El Che le escribe a Ernesto Sábato: “esta revolución es así porque caminó mucho más rápido que su ideología anterior (…) estamos ahora hablando un lenguaje que es también nuevo, porque seguimos caminando mucho más rápido que lo que podemos pensar y estructurar nuestro pensamiento”.

En enero de 1960 se celebró el XIII Congreso Anual de Historiadores. Se hacían desde 1943, organizados por Emilio Roig de Leuchsenring, Historiador de la ciudad de La Habana desde 1935, antimperialista de toda la vida y autor de una vasta obra de investigación y denuncia. En su primer Congreso, los historiadores acordaron una Resolución, Cuba no debe su independencia a los Estados Unidos. Veinte años después todos leímos aquel folleto, pero piensa que lo emitieron en 1943, en plena guerra, cuando la consigna central era “Las Américas unidas, unidas vencerán”, y los niños cantaban América inmortal en las escuelas. Si no manejamos las verdades, habría que preguntarse: ¿esos historiadores cubanos serían pro nazis?

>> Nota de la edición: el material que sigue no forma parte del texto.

-- ==== Sys2Proof/Machine/TagEvents.lean ====
section
/-! DEFINITION. Meanings: the tag lines (R8 to R16) and the proof engine's service (R39). -/

namespace Sys2Proof.Machine

/-- QUIET_WAIT_ELAPSED (R8). -/
def execQuietWaitElapsed (b : Bay) (s : State) : Answer :=
  .next (whenPowered (State.modLine b LineUnit.quietElapsed) s)

/-- TAG_STRAY_BYTE (R8, R9). -/
def execTagStrayByte (b : Bay) (s : State) : Answer := .next (whenPowered (lineHeard b) s)

/-- REQUEST_SENT (R11, R91). -/
def execRequestSent (b : Bay) (s : State) : Answer := .next (whenPowered (requestGone b) s)

/-- TAG_REPLY (R9, R12 to R16): a reply has at least one byte. -/
def execTagReply (b : Bay) (answer : TagAnswer) (s : State) : Answer :=
  if answer.bytes = [] then .refused (.notACommand "TAG_REPLY")
  else .next (whenPowered (fun t => finish (replyArrives b answer t)) s)

/-- REPLY_TIMEOUT (R9, R13). -/
def execReplyTimeout (b : Bay) (begun : Bool) (s : State) : Answer :=
  .next (whenPowered (fun t => finish (replyMissing b begun t)) s)

/-- POLL_TIMER_EXPIRY (R14). -/
def execPollTimerExpiry (b : Bay) (s : State) : Answer := .next (whenPowered (pollExpires b) s)

/-- COMPLETION_LIMIT_EXPIRY (R15). -/
def execCompletionLimitExpiry (b : Bay) (s : State) : Answer :=
  .next (whenPowered (fun t => finish (limitExpires b t)) s)

/-- PROOF_SERVICE_DONE (R39). -/
def execProofServiceDone (s : State) : Answer := .next (whenPowered (fun t => finish (serviceEnds t)) s)

end Sys2Proof.Machine
end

El Congreso de 1960 fue en Matanzas, en medio de un gran entusiasmo revolucionario y de figuras de verde olivo, con el coauspicio del INRA. Por cierto, fue el último. Emilio Roig murió pocos años después. La Oficina del Historiador de la Ciudad —y la memoria de Roig— han sido rescatadas en las últimas décadas por Eusebio Leal, animador y máximo ejecutor de una obra formidable a favor de La Habana que todo nuestro pueblo conoce.


* Entrevista a Fernando Martínez Heredia. Tomado de Mely González Aróstegui (2020). Cuba: cultura e ideología. Dilemas y controversias entre 1959 y 1961 (pp. 81-132). Editorial filosofi@.cu

Notas:

[1] Ruth Casa Editorial / Instituto Cubano de Investigación Cultural Juan Marinello, La Habana, 2008.